> Description of the task:
Set down, please, exactly the lines below that run from the line with "([c, p].filter fun" to the line with "if q.write then", both lines included.

> Material shown:

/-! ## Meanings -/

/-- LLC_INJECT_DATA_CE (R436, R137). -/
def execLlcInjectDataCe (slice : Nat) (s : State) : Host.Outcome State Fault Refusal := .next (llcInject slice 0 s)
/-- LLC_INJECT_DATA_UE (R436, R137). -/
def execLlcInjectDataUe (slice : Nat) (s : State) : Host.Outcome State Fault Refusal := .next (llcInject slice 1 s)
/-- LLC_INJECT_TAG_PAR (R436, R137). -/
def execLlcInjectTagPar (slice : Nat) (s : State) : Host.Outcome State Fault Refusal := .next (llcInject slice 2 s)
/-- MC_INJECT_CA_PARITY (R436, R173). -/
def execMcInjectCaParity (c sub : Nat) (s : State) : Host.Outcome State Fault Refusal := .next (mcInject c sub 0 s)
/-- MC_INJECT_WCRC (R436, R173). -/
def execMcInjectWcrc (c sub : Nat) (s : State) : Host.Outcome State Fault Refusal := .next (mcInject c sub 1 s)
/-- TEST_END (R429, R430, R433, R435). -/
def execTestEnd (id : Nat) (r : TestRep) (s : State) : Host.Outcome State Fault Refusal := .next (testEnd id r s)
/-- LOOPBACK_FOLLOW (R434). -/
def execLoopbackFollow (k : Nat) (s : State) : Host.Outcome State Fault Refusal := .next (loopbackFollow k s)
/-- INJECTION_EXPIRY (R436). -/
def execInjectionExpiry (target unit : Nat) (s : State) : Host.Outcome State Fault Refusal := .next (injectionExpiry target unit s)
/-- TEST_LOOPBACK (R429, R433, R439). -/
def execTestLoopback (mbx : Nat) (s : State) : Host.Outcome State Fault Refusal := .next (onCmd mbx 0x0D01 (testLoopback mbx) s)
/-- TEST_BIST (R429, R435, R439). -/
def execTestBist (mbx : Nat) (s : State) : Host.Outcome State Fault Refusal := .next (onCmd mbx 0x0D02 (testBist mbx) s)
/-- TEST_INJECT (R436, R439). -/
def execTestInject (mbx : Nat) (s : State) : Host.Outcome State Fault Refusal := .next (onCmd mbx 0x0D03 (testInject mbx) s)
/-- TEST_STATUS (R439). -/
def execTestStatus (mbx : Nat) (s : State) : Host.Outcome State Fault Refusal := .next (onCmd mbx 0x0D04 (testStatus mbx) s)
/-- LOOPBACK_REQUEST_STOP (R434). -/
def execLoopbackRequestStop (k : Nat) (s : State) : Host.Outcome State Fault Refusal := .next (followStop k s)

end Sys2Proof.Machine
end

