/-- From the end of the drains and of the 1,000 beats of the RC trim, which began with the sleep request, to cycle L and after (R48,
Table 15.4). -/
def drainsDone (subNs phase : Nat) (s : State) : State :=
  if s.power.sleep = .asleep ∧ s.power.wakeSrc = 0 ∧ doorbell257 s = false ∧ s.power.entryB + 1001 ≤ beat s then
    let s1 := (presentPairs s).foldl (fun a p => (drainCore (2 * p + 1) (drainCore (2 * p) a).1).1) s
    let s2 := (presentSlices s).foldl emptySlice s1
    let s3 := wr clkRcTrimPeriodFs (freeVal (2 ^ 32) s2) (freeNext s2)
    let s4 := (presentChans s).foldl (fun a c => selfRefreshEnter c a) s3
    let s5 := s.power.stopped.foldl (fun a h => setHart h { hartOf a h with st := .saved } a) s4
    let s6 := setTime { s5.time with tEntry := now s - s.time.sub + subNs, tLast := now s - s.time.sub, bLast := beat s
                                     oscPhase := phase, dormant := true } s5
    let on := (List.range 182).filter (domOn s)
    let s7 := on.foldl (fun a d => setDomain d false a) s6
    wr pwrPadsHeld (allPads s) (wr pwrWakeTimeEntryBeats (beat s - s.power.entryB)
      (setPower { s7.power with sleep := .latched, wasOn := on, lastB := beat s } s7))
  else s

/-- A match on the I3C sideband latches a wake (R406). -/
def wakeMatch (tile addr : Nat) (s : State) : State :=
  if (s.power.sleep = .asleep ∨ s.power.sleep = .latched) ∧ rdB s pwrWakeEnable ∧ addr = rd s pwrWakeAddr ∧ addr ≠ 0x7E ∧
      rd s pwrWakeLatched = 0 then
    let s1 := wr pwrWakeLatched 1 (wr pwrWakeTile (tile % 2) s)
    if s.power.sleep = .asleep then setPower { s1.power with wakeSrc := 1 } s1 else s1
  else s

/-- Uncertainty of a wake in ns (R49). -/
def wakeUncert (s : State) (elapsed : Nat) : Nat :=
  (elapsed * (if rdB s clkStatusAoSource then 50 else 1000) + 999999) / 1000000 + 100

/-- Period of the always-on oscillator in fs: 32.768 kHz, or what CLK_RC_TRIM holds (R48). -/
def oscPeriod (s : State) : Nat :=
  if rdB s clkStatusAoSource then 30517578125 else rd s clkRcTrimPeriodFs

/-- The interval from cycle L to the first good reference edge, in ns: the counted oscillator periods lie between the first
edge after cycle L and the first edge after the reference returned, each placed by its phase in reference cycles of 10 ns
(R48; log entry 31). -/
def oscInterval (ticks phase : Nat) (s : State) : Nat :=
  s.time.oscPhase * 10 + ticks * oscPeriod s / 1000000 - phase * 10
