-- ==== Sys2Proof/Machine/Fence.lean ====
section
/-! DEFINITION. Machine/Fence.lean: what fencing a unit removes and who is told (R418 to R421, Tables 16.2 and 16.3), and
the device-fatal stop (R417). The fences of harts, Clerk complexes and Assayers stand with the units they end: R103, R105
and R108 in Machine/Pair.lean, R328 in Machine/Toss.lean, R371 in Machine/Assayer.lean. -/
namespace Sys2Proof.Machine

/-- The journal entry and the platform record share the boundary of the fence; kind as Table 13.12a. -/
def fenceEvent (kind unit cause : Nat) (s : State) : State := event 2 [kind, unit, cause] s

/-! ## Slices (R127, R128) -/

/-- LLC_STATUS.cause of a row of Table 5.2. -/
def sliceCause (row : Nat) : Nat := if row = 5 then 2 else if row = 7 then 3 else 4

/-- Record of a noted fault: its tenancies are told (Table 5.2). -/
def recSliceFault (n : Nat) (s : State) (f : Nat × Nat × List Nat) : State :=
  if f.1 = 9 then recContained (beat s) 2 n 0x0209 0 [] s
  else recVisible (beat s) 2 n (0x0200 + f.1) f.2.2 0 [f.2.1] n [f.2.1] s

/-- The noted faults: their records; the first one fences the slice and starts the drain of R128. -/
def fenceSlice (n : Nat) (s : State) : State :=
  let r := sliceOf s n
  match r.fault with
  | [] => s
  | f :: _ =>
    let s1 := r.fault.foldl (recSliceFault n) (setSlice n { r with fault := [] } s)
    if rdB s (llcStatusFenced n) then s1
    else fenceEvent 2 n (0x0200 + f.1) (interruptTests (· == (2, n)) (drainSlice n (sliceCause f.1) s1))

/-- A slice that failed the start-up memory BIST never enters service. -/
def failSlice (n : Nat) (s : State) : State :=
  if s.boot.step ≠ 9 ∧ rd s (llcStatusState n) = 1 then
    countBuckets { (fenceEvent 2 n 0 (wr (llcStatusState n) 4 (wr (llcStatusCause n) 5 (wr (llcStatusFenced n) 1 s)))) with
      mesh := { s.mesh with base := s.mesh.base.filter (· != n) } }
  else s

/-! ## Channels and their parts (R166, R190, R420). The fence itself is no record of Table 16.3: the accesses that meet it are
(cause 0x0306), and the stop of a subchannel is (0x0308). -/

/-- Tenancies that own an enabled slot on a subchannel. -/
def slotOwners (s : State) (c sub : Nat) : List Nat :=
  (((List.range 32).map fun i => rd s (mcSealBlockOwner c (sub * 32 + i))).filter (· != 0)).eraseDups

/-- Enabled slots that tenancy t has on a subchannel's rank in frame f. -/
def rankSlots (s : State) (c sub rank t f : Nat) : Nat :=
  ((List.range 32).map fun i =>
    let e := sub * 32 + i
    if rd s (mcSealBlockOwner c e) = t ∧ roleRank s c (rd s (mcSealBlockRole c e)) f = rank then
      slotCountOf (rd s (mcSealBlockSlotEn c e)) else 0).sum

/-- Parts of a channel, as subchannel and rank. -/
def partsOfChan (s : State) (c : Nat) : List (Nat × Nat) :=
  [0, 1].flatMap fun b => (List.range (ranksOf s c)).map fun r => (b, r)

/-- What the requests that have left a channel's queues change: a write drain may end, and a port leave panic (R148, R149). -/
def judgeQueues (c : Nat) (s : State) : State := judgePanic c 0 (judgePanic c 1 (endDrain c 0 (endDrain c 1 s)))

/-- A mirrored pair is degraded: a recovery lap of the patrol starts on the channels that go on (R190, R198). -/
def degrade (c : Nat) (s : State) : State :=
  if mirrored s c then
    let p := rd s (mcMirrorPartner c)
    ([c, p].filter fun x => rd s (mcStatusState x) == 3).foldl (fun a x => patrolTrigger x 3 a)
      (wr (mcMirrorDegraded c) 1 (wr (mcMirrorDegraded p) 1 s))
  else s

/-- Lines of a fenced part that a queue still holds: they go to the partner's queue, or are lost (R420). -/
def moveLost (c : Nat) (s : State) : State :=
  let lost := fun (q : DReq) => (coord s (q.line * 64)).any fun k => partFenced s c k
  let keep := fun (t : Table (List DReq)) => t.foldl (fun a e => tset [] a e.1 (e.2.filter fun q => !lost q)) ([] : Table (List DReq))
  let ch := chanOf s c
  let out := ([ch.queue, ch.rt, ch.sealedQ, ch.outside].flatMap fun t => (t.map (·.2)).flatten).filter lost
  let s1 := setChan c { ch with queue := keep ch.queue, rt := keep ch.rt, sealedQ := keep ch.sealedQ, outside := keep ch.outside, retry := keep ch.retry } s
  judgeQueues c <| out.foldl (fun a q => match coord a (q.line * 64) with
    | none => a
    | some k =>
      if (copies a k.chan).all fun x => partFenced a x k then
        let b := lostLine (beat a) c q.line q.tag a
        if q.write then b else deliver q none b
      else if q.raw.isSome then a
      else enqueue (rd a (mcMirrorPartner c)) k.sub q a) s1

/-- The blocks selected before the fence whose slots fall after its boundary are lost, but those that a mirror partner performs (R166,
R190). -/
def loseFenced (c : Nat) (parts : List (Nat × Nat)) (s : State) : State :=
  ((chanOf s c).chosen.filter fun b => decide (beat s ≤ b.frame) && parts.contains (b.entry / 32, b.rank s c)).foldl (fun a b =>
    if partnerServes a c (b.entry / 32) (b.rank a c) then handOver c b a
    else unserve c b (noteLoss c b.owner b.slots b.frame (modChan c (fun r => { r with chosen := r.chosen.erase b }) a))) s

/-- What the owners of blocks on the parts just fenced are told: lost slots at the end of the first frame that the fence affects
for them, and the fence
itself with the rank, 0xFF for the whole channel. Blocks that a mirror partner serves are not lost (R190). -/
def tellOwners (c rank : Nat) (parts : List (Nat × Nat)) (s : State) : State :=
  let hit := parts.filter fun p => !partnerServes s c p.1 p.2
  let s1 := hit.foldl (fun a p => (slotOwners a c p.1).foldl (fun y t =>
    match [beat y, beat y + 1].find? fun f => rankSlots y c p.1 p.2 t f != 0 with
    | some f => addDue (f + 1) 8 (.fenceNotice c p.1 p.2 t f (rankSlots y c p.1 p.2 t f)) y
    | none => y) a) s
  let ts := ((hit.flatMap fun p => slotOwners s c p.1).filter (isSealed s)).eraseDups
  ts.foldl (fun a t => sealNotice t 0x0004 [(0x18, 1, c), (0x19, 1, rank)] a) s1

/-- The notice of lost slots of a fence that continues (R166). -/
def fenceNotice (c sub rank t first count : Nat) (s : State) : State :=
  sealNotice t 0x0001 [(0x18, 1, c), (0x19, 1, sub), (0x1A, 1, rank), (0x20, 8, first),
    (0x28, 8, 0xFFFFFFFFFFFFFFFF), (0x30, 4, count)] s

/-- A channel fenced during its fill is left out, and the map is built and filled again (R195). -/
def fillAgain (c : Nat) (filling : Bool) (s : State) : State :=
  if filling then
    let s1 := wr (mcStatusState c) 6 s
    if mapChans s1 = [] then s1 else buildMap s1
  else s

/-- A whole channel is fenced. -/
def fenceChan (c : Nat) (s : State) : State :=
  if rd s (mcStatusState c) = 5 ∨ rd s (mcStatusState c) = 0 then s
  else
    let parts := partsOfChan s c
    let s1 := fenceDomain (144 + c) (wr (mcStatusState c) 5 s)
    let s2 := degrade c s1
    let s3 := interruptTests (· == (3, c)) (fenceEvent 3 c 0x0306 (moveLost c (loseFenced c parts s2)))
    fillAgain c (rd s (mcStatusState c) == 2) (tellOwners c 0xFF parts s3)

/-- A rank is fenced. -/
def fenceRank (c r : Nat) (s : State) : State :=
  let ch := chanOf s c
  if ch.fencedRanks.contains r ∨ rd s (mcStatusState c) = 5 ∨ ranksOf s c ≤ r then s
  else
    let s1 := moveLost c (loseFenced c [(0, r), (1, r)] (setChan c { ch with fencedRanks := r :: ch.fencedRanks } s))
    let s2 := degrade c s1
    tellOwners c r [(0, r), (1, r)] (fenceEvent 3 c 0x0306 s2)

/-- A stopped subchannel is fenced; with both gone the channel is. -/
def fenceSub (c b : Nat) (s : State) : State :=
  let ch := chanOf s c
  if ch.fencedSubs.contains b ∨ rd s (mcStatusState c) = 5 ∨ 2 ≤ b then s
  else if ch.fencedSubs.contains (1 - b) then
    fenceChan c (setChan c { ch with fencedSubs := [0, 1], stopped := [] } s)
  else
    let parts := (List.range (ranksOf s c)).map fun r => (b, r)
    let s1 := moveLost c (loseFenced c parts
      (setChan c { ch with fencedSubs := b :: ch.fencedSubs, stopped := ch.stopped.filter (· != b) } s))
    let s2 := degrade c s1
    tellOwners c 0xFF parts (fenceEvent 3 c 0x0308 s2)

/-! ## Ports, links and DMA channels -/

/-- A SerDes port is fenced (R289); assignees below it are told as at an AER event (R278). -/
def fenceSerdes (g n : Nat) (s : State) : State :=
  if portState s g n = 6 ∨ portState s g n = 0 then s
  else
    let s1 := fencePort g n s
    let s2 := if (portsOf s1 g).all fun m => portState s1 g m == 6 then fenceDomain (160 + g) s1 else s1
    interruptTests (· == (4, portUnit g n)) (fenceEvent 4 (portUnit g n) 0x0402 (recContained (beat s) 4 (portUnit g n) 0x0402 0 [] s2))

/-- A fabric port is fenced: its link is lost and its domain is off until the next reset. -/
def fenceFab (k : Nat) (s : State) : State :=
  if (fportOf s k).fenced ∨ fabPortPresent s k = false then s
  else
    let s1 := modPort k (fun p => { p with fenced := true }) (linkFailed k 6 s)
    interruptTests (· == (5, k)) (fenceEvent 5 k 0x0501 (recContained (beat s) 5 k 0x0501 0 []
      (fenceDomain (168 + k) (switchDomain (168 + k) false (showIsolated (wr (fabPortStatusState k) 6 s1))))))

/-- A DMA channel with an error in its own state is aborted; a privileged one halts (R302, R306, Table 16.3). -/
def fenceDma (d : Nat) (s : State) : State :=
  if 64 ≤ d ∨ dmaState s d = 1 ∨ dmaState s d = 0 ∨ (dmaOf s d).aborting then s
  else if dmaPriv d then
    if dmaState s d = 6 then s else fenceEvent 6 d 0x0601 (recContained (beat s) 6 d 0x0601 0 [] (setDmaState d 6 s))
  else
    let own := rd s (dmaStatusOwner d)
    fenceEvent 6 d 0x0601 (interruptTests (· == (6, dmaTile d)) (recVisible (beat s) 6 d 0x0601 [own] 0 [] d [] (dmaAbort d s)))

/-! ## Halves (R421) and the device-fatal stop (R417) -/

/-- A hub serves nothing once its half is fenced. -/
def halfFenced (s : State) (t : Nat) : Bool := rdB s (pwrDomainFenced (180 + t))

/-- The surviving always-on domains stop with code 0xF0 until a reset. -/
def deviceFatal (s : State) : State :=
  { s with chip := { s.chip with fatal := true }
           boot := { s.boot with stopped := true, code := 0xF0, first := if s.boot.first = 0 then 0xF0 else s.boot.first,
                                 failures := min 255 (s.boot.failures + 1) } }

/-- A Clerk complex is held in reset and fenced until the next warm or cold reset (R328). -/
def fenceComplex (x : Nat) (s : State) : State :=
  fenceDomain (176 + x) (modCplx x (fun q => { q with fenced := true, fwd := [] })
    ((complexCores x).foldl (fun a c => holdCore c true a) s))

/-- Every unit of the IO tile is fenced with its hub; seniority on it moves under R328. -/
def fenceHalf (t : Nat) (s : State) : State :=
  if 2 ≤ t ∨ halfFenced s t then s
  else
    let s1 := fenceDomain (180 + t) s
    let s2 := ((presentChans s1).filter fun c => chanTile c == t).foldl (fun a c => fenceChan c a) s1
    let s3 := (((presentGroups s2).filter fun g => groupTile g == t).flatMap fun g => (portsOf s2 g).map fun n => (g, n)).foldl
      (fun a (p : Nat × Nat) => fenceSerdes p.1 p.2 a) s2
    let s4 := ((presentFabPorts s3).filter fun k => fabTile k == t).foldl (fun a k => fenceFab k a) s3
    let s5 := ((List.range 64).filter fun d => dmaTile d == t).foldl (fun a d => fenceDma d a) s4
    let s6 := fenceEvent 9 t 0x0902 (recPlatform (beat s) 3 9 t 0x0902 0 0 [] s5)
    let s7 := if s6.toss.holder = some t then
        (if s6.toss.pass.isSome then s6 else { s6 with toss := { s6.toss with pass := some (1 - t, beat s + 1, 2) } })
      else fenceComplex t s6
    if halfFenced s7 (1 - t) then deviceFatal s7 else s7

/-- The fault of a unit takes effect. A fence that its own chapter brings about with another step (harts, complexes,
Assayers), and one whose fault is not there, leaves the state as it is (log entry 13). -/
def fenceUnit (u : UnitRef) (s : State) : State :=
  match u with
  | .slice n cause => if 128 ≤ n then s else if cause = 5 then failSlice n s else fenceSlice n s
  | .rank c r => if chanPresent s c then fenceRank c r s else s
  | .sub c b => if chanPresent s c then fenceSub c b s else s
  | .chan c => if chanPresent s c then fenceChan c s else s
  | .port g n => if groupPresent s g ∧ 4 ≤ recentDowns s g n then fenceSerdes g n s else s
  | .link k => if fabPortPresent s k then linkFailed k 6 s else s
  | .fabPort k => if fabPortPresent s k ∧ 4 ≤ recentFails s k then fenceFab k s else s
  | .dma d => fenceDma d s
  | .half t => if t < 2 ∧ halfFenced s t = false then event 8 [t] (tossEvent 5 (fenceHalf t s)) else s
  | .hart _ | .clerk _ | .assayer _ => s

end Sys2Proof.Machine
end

> Written solution:
    ([c, p].filter fun x => rd s (mcStatusState x) == 3).foldl (fun a x => patrolTrigger x 3 a)
      (wr (mcMirrorDegraded c) 1 (wr (mcMirrorDegraded p) 1 s))
  else s

/-- Lines of a fenced part that a queue still holds: they go to the partner's queue, or are lost (R420). -/
def moveLost (c : Nat) (s : State) : State :=
  let lost := fun (q : DReq) => (coord s (q.line * 64)).any fun k => partFenced s c k
  let keep := fun (t : Table (List DReq)) => t.foldl (fun a e => tset [] a e.1 (e.2.filter fun q => !lost q)) ([] : Table (List DReq))
  let ch := chanOf s c
  let out := ([ch.queue, ch.rt, ch.sealedQ, ch.outside].flatMap fun t => (t.map (·.2)).flatten).filter lost
  let s1 := setChan c { ch with queue := keep ch.queue, rt := keep ch.rt, sealedQ := keep ch.sealedQ, outside := keep ch.outside, retry := keep ch.retry } s
  judgeQueues c <| out.foldl (fun a q => match coord a (q.line * 64) with
    | none => a
    | some k =>
      if (copies a k.chan).all fun x => partFenced a x k then
        let b := lostLine (beat a) c q.line q.tag a
        if q.write then b else deliver q none b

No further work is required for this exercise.